L. F. M. ten Bosch
Inst. for Perception Res./IPO, P.B. 513, Eindhoven, The Netherlands
The design of an algorithm that classifies pitch movements is discussed. The algorithm consists of two steps: (a) a training phase, which is based on a labeled training corpus of 249 grammatical Dutch sentences, and (b) the recognition phase. The IPO labeling system [J.'t Hart et al., A Perceptual Study of Intonation. An Experimental-phonetic Study to Speech Melody (Cambridge U.P., Cambridge, 1990)] is used. The setup of the algorithm is based on (A) the extraction of two time-varying features (pitch, and a feature called vowel strength), followed by (B) a search for characteristic movements over time in the resulting feature set, (C) a decision procedure similar to a linear discriminant analysis, and (D) the use of an intonation grammar.
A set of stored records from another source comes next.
def image : List (Nat × W64) := [(0x11000, 0x5DEF092101400001), (0x11010, 0x2A00000101000000), (0x11018, 0x1020000071280001), (0x11020, 0xB8000000)]
def defined9 (s : State) : State := onTeam { s with defs := [(defKey s 1 9, { defined := true, version := 1, dw0 := 0x5DEF092101400001, image := [] })] }
  (fun t => { t with headers := [(9, { dw0 := 0x5DEF092101400001, version := 1 })] })
def rmoOk (i : Instr) (num : Nat) (ret : Bool) (s : State) : Bool :=
  holds i s (fun c => match headerOf c.t num with
    | none => false
    | some h => isOk (rmoFields c (wOf i) h.dw0 ret) && isOk (rmoDecode c (wOf i) (rmoShape h.dw0 ret (wOf i))) && isOk (regChecks (wOf i) (rmoShape h.dw0 ret (wOf i)) (none, false) c) &&
      isOk (rmoAddrCheck s c num h.dw0 (rmoAddr c (wOf i))) && isOk (memWait s c false) && isOk (storeWait s c false) && isOk (streamWait c 1) &&
      ((lanesOf c.act).mapM (rmoReq s c (wOf i) h.dw0)).toOption.isSome)

theorem wit_RemoteOpcodes : ([
  -- RemoteOpcodesIssue
  rmoOk (.rmoN { a := .v 4, b := .sel (.v 10) } 0 1) 0 false (inPage small), rmoOk (.rmoR { dst := 8, a := .v 4, b := .sel (.v 10) } 5 1) 5 true (inPage small),
  rmoOk (.rmoN { a := .v 4 } 9 1) 9 false (defined9 (inPage small)), holds (.rmoN { a := .v 4 } 31 1) (inPage small) (fun c => (headerOf c.t 31).isNone),
  -- RemoteDefinitions
  (let i : Instr := .rmdef { a := .v 4 }
   let s := { grouped (inPage small) with mem := cells image }
   holds i s (fun c =>
     let k := lowCtx c
     let a := (laneIn i (wOf i) s c (lowest c.act)).a
     let hd := imageDwords s k a 2
     let n := 2 + imageRest (hd.headD 0)
     relDone c.gr && a == 0x1000 && hd.headD 0 == 0x5DEF092101400001 && n == 5 && isOk (defAddrCheck s k a) && isOk (dictAccess s k a n) &&
       (linesMissing s ((List.range n).flatMap (dictBytes s k a))).isEmpty && (dictBad s k a n).isNone &&
       isOk (defImageCheck s k a (hd.headD 0) (hd.getD 1 0) (imageOps (hd.headD 0) ((imageDwords s k a n).drop 2))))),
  runs (.rmdrop { b := .imm 7 }) small, runs (.rmdrop { a := .v 6 }) (setR small 0 6 32),
  holds (.rmdrop { a := .v 6 }) (setR (defined9 small) 0 6 9) (fun c => (defOf (defined9 small) c.t.launch.ctx 9).defined && c.gr.defWait.isNone),
  holds (.rmdrop { a := .v 6 }) (setR small 0 6 9) (fun c => !(defOf small c.t.launch.ctx 9).defined && c.gr.defWait.isNone && !rmoPending small c.t.launch.ctx 9 0),
  withA (.rmqry { dst := 8, a := .v 6 }) (setR small 0 6 31) 31, withA (.rmqry { dst := 8, a := .v 6 }) (setR small 0 6 32) 32] : List Bool).all id = true := by decide +kernel

def request (load : Option Nat) : Pkt :=
  { src := ⟨0, 0⟩, op := some 9, ctx := 1, core := 0, dest := 8, stream := 1, seq := 1, wm := 0, flag := false, held := true
    body := .rmo 9 { dw0 := 0x5DEF092101400001, version := 1 } load [{ lane := 0, va := 0x1000, pa := 0x1000, ops := [] }] }
def remote (load : Option Nat) (fetched : Bool) : State :=
  { openStore (defined9 (grouped small)) 1 with
    pkts := [(0, request load)], units := [(8, [.rmo 0 0])]
    images := if fetched then [(imageKey 8 3 1 9 1, { version := 1, image := [0x01000000, 0x2A000001, 0x71280001, 0x10200000, 0xB8000000] })] else [] }

theorem wit_RemoteRequests : ([
  (let s := remote (some 0) true
   (reqOf s (.rmo 0 0)).any (fun x => x.load.isSome && !isGuest x.p.src && (imageOf s 8 x).isSome && !isMoving s (footPas x) && (heldAway s (footPas x)).isEmpty && (badUnit s (granPas x)).isNone) &&
     goes (.rmoExecute 8) s (fun u => readByte u 0x1000 == 1 && u.rmoAcks.length == 1)),
  (let s := { openStore small 1 with rmoAcks := [(0, { src := ⟨0, 0⟩, op := 9, load := none, lane := 0, flags := 1 })] }
   goes (.rmoAcknowledge 0) s (fun u => u.rmoAcks == [] && (team u 0).any (fun t => t.flags == 1))),
  (let s := remote none false
   (needsImage s 8).any (fun x => !isGuest x.p.src && (defOf s x.p.ctx x.num).version == x.hdr.version) && goes (.definitionFetch 8) s (fun u => u.images.length == 1))] : List Bool).all id = true := by decide +kernel
/-! Zenith: queue 0 of context 1 has 64 slots at 0x4000, and the die of the host interfaces translates the first 64 KiB of the context. -/

def ownLaunch : Cnt := { count := 3, state := 1, next := 3, launch := smallTeam.launch }
def q0 : ZQueue := { ctx := 1, enable := true, base := 0x4000 }
def zen (x : ZQueue) (s : State) : State :=
  { mapped s page with lcnt := [(lcntKey 1 5, ownLaunch)], zen := { s.zen with queues := [(0, x)] }
                       l2tlb := [(0, [{ ctx := 1, size := 16, vpn := 0, leaf := page }])] }
def nextIs (n : Nat) (s : State) : State := { s with lcnt := [(lcntKey 1 5, { ownLaunch with next := n })] }
def spawnI (b : SelB) : Instr := .spawn { dst := 8, a := .v 4, b }
def spawnIn (s : State) (p : Nat → Nat → Bool) : Bool :=
  let i := spawnI (.imm 0)
  holds i s (fun c => (spawnEntry (wOf i) s c).toNat < 2 ^ 57 && (spawnEntry (wOf i) s c).toNat % 8 == 0 && isOk (memWait s c false) && relDone c.gr &&
    (lanesOf c.act).all (fun l => (laneIn i (wOf i) s c l).a == 0) && c.t.joins.length ≤ 4 &&
    (liveRun s (ownKey c) c.t.run).any (fun x => p (qFree s c.t.queue) (x.next + laneCount c.act)))
/-- Lane frames at 0x1000 name the join block at 0x1040, with a good continuation record. -/
def joining (held : Bool) : State :=
  { onTeam (addr (zen { q0 with pending := [{ words := [] }] } small) 0x1000) (fun t => { t with joins := if held then [0x1040] else [] }) with
    mem := cells [(0x11000, 0x1040), (0x11040, 7), (0x11060, 0x4000000000100000), (0x11068, 0x2000)] }
def joinIn (s : State) : Bool :=
  let i := spawnI (.imm 0)
  holds i s (fun c => isOk (spawnCheckF (wOf i) s c) && isOk (spawnCheckJ (wOf i) s c) && isOk (spawnCheckQ (wOf i) s c) && (liveRun s (ownKey c) c.t.run).isSome &&
    (frameLanes (wOf i) s c).all (fun l => (strongPas s c .load (spawnFrame (wOf i) s c l) 8).all (fun p => tierOf p != some 3)) &&
    (recordPas (wOf i) s c).all (fun p => tierOf p != some 3) && (lanesOf c.act).all (fun l => spawnJoin (wOf i) s c l == 0x1040) &&
    countPas s c 0x1040 == (List.range 8).map (0x11040 + ·) && (heldAway s (countPas s c 0x1040)).isEmpty && !(zq s c.t.queue).pending.isEmpty)
def growIn (n : BitVec 18) (s : State) (p : Int → Nat → Nat → Bool) : Bool :=
  let i : Instr := .grow { dst := 8, b := .imm n }
  holds i s (fun c => (liveRun s (ownKey c) c.t.run).any (fun x => p (growCount (wOf i) s c) (x.next + (growCount (wOf i) s c).toNat) (qFree s c.t.queue)))
def launchIn (q : BitVec 18) (a : W64) (s : State) (p : ZQueue → Nat → Nat → Bool) : Bool :=
  let i : Instr := .launch { a := .v 4, b := .imm q }
  let s := addr s a
  holds i s (fun c => isOk (memWait s c false) && relDone c.gr && launchAddr (wOf i) s c == a && launchQueue (wOf i) s c == q.toNat &&
    p (zq s q.toNat) (qFree s q.toNat) c.t.launch.ctx)
def named (n : BitVec 18) (lvl : Level) (s : State) : Bool :=
  holds (.cancel { b := .imm n } lvl) s (fun c => entryName (.cancel { b := .imm n } lvl) { b := .imm n } s c == n.toNat && (wOf (.cancel { b := .imm n } lvl)).a == .zero && c.t.launch.ctx == 1)
def rdNamed (n : BitVec 18) (lvl : Level) (s : State) : Bool :=
  holds (.cntrd { dst := 8, b := .imm n } lvl) s (fun c => entryName (.cntrd { dst := 8, b := .imm n } lvl) { dst := 8, b := .imm n } s c == n.toNat)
Without using (D), a classification rate of 81% is attained by using the database of 249 semispontaneous sentences, spoken by more than 40 male and female voices. Invoking the grammar [step (D)], at least 6% of the remaining 19% errors can be resolved by disambiguating phonetic candidates. The approach toward the automatic recognition of pitch movements is essentially different from the approach followed in speech segment recognition systems based on hidden Markov modeling. This difference will be discussed. Although the algorithm is developed for Dutch speech material and for the labels as defined in the IPO intonation labeling system, the method is generally applicable to other languages and to other (consistent) intonation labeling systems.